Model Cards
Bilingual model cards for Arabic/English workloads with reproducible benchmark and cost methodology.
What this page is for
Use this page to publish DCP model cards in a comparison-ready format. Each card should explain quality, latency, cost, and VRAM requirements for Arabic-first and bilingual workloads.
Source of truth
- Registry feed: `GET /api/models`
- Benchmark feed: `GET /api/models/benchmarks`
- Bilingual cards feed: `GET /api/models/cards`
- Benchmark suite label: `saudi-arabic-v1`
Public comparison matrix (Section 3B)
8 of 8 models
Best in class Needs improvementClick rows to compare
| # | Model⇅ | Arabic MMLU (%)⇅ | ArabicaQA (%)⇅ | P95 latency (ms)⇅ | Cost / 1K tokens (SAR)⇅ | VRAM (GB)⇅ | Cold start (ms)⇅ | |
|---|---|---|---|---|---|---|---|---|
| 🥉 | Phi-3 Mini | 42.9 | 51.2 | 650BEST | 0.62BEST | 6BEST | 4100BEST | |
| #4 | Mistral 7B Instruct | 54.2 | 62.4 | 860#2 | 0.95#2 | 16#2 | 6800#2 | |
| #4 | Qwen2 7B Instruct | 61.4 | 69.8 | 890#3 | 1.02#3 | 16 | 7200#3 | |
| #5 | Falcon H1 7B Instruct | 64.8#3 | 72.1#3 | 930 | 1.18 | 24 | 8700 | |
| #5 | Llama 3 8B Instruct | 58.7 | 66.1 | 960 | 1.08 | 16#3 | 7500 | |
| #5 | ALLaM 7B Instruct | 67.2#2 | 74.8#2 | 990 | 1.32 | 24 | 9100 | |
| #5 | DeepSeek R1 7B | 63.1 | 71.5 | 1100 | 1.24 | 16 | 8900 | |
| #6 | JAIS 13B Chat | 70.4BEST | 78.6BEST | 1260 | 1.54 | 24 | 11600 |
How to interpret the metrics
- `Arabic MMLU` and `ArabicaQA`: higher is better for Arabic reasoning and Q&A.

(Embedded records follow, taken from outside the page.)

-- ==== Sys2Proof/Tests/Slice0.lean ====
section
/-! SUPPORT. Tests of the model: decoding of written words, commands on the vectors of spec/95_test_vectors.md, and for each
statement with hypotheses a concrete case that meets them. -/

namespace Sys2Proof.Tests

open Sys2Proof.Machine

/-! ### Small states -/

/-- Bytes at consecutive addresses. -/
def bytes (base : Nat) : List Nat → Memory
  | [] => []
  | b :: bs => (base, BitVec.ofNat 8 b) :: bytes (base + 1) bs

/-- SRC at 0, DST at 0x40, an image of `w` by `h` pixels. -/
def img (srcLen dstLen w h fmt : Nat) : Args :=
  { Args.reset with
    srcLen := BitVec.ofNat 32 srcLen, dstAddr := 0x40, dstLen := BitVec.ofNat 32 dstLen, width := BitVec.ofNat 32 w
    height := BitVec.ofNat 32 h, format := BitVec.ofNat 32 fmt }

/-- An idle block with 4096 bytes of MEM and a line buffer of 256 bytes. -/
def idle : State := { State.reset with params := ⟨4095, 255⟩ }

/-- A block that runs a command with latches `L`, at its completion step. -/
def small (L : Args) (m : Memory) : State :=
  { idle with latch := L, mem := m, status := { Status.reset with busy := true } }

/-- STATUS, OUT_COUNT, ERR_INFO and the first `n` bytes at 0x40 after a command. -/
def after (i : Instr) (s : State) (n : Nat) : Option (Nat × Nat × Nat × List Nat) :=
  match exec i s with
  | .next t =>
    some (t.status.word.toNat, t.outCount.toNat, t.errInfo.toNat, (List.range n).map (fun k => (t.readByte (0x40 + k)).toNat))
  | .fault _ => none
  | .refused _ => none

/-- A block with host transactions to come. -/
def asked (q : List HostReq) : State := { idle with hostQ := q }

/-- A block that runs CRC_UPDATE and stays BUSY for one more step, with host transactions to come. -/
def askedBusy (q : List HostReq) : State :=
  { idle with hostQ := q, command := 3, status := { Status.reset with busy := true }, busyLeft := 1 }

/-! ### Well-formedness and decoding -/

theorem test_wf_refuses_wide_ftype : (Instr.filter 8).wf = false := by decide
theorem test_wf_accepts_widest_ftype : (Instr.filter 7).wf = true := by decide

/-! Words written out bit by bit from R80: RES in bits 31:7, FTYPE in bits 6:4, OP in bits 3:0. -/

theorem test_decode_nop : decode 0b0000000000000000000000000_000_0000 = .ok .nop := by decide
theorem test_decode_lzw : decode 0b0000000000000000000000000_000_0001 = .ok .lzwDecode := by decide
theorem test_decode_crc_init : decode 0b0000000000000000000000000_000_0010 = .ok .crcInit := by decide
theorem test_decode_crc_update : decode 0b0000000000000000000000000_000_0011 = .ok .crcUpdate := by decide
theorem test_decode_unfilter : decode 0b0000000000000000000000000_000_0100 = .ok .unfilter := by decide
theorem test_decode_filter_up : decode 0b0000000000000000000000000_010_0101 = .ok (.filter 2) := by decide
theorem test_decode_filter_widest : decode 0b0000000000000000000000000_111_0101 = .ok (.filter 7) := by decide
theorem test_decode_expand : decode 0b0000000000000000000000000_000_0110 = .ok .expand := by decide
theorem test_decode_pack : decode 0b0000000000000000000000000_000_0111 = .ok .pack := by decide
theorem test_decode_adam7 : decode 0b0000000000000000000000000_000_1000 = .ok .adam7Deinterlace := by decide
theorem test_decode_reserved_opcode : decode 0b0000000000000000000000000_000_1111 = .error .reservedOpcode := by decide
theorem test_decode_reserved_bits : decode 0b1000000000000000000000000_000_0001 = .error .reservedBits := by decide
theorem test_decode_stray_ftype : decode 0b0000000000000000000000000_001_0100 = .error .strayFtype := by decide
theorem test_decode_table_word : decodeTableWord 32 0x45 = some (.filter 4) := by decide

/-! ### Commands -/

/-- R250's example. -/
theorem test_nop :
    after .nop { small (img 0 0 0 0 0) [] with outCount := 5 } 0 = some (0x02, 0, 0, []) := by decide +kernel

/-- V-LZW-2: a code equal to the next code to be assigned. -/
theorem test_lzw_next_code :
    after .lzwDecode (small (img 5 4 0 0 0) (bytes 0 [2, 2, 0x8C, 0x53, 0])) 4 = some (0x22, 4, 0, [1, 1, 1, 1]) := by
  decide +kernel

/-- V-LZW-3: the overflowing code is not written. -/
theorem test_lzw_overrun :
    after .lzwDecode (small (img 5 3 0 0 0) (bytes 0 [2, 2, 0x8C, 0x53, 0] ++ bytes 0x40 [238, 238, 238, 238])) 4 =
      some (0x0A, 3, 0, [1, 1, 1, 238]) := by decide +kernel

/-- R103's example. -/
theorem test_crc_init :
    (match exec .crcInit { small (img 0 0 0 0 0) [] with crcState := 0x12345678 } with
      | .next t => some (t.crcState, t.regValue .crcResult)
      | .fault _ => none
      | .refused _ => none) = some (0xFFFFFFFF, 0) := by decide +kernel

/-- R104's example: the four bytes of IEND. -/
theorem test_crc_update :
    (match exec .crcUpdate (small (img 4 0 0 0 0) (bytes 0 [0x49, 0x45, 0x4E, 0x44])) with
      | .next t => some (t.crcState, t.regValue .crcResult, t.outCount)
      | .fault _ => none
      | .refused _ => none) = some (0x51BD9F7D, 0xAE426082, 4) := by decide +kernel

/-- V-FLT-1: Sub, then Up. -/
theorem test_unfilter :
    after .unfilter (small (img 6 4 2 2 0x800) (bytes 0 [1, 0x0A, 5, 2, 1, 1])) 4 = some (0x02, 2, 0, [0x0A, 0x0F, 0x0B, 0x10]) := by
  decide +kernel

/-- R161: a type byte above 4 on the second row. -/
theorem test_unfilter_bad_type :
    after .unfilter (small (img 6 4 2 2 0x800) (bytes 0 [1, 0x0A, 5, 5, 1, 1] ++ bytes 0x40 [0, 0, 9, 9])) 4 =
      some (0x906, 1, 5, [0x0A, 0x0F, 9, 9]) := by decide +kernel

/-- V-FLT-4: Paeth over an RGB image. -/
theorem test_filter_paeth :
    after (.filter 4) (small (img 12 14 2 2 0x802) (bytes 0 [1, 2, 3, 4, 5, 6, 7, 8, 9, 0xFA, 0xFB, 0xFC])) 14 =
      some (0x02, 2, 0, [4, 1, 2, 3, 3, 3, 3, 4, 6, 6, 6, 0xF3, 0xF3, 0xF3]) := by decide +kernel

/-- R82: FTYPE 5 is refused before FORMAT is read. -/
theorem test_filter_type_five :
    after (.filter 5) (small (img 0 0 0 0 0) []) 0 = some (0x906, 0, 5, []) := by decide +kernel

/-- V-PIX-2: two-bit gray. -/
theorem test_expand_gray2 :
    after .expand (small (img 1 16 4 1 0x200) (bytes 0 [0x1B])) 16 =
      some (0x02, 4, 0, [0, 0, 0, 0xFF, 0x55, 0x55, 0x55, 0xFF, 0xAA, 0xAA, 0xAA, 0xFF, 0xFF, 0xFF, 0xFF, 0xFF]) := by
  decide +kernel

/-- R196: RGBA of depth 16 keeps the high byte of each sample. -/
theorem test_expand_rgba16 :
    after .expand (small (img 8 4 1 1 0x1006) (bytes 0 [1, 2, 3, 4, 5, 6, 7, 8])) 4 = some (0x02, 1, 0, [1, 3, 5, 7]) := by
  decide +kernel

/-- V-PIX-12: one-bit gray, ten pixels. -/
theorem test_pack_bits :
    after .pack (small (img 10 2 10 1 0x100) (bytes 0 [1, 0, 1, 1, 0, 0, 1, 1, 1, 0])) 2 = some (0x02, 1, 0, [0xB3, 0x80]) := by
  decide +kernel

/-- R210: a sample that does not fit leaves its row unwritten. -/
theorem test_pack_range :
    after .pack (small (img 2 1 2 1 0x100) (bytes 0 [1, 2] ++ bytes 0x40 [238])) 1 = some (0xB06, 0, 2, [238]) := by decide +kernel

/-- V-A7-2: passes 1, 6 and 7 of a 2 by 2 image. -/
theorem test_adam7 :
    after .adam7Deinterlace (small (img 7 4 2 2 0x800) (bytes 0 [0, 1, 0, 2, 0, 3, 4])) 4 = some (0x02, 3, 0, [1, 2, 3, 4]) := by
  decide +kernel

/-- R235: the bit-level scatter of a one-bit row. -/
theorem test_adam7_bits :
    after .adam7Deinterlace (small (img 4 1 2 1 0x100) (bytes 0 [0, 0x80, 0, 0x80])) 1 = some (0x02, 2, 0, [0xC0]) := by
  decide +kernel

- `P95 latency`: lower is better for interactive chat UX.
- `Cost / 1K tokens`: lower is better for sustained high-volume workloads.
- `VRAM`: minimum practical GPU memory for stable deployment.
- `Cold start`: startup delay before first token when container is not warm.
Recommended reading order for buyers
- Filter by minimum Arabic quality targets (`Arabic MMLU` and `ArabicaQA`).
- Remove models that exceed latency SLO at `P95`.
- Compare remaining models by `Cost / 1K tokens`.
- Confirm the selected model fits provider GPU VRAM and prewarm policy.
Reproducible publication workflow
1) Capture fresh benchmark feed
curl -s https://dcp.sa/api/dc1/models/benchmarks2) Capture bilingual summaries
curl -s https://dcp.sa/api/dc1/models/cards3) Verify required fields before publishing
Each published card must include:
- `model_id`, `display_name`, `family`
- `metrics.latency_ms.p50/p95/p99`
- `metrics.arabic_quality.arabic_mmlu_score`
- `metrics.arabic_quality.arabicaqa_score`
- `metrics.cost_per_1k_tokens_halala` and `metrics.cost_per_1k_tokens_sar`
- `metrics.vram_required_gb`
- `metrics.cold_start_ms`
- `summary.en` and `summary.ar`
- `benchmark_suite` and `measured_at`
- `tier`, `launch_priority`, and `prewarm_class` for launch ordering
- `readiness.launch_ready` and readiness targets for Section 7 go/no-go checks
Card template (EN/AR)
### <Display Name> (`<model_id>`)
- **Arabic quality**: MMLU <x>% · ArabicaQA <y>%
- **Latency**: P50 <x> ms · P95 <y> ms · P99 <z> ms
- **Cost**: <halala> halala / 1K tokens (<sar> SAR)
- **Deployment**: VRAM <x> GB · Cold start <y> ms
- **Best use**: <one sentence>
- **Summary (EN)**: <summary.en>
- **الملخص (AR)**: <summary.ar>Publication policy notes
- Publish EN and AR cards in the same release window.
- Keep `benchmark_suite` visible so readers know which benchmark generation produced the numbers.
- If methodology changes, publish a new suite label (for example `saudi-arabic-v2`) instead of mixing metrics across suites.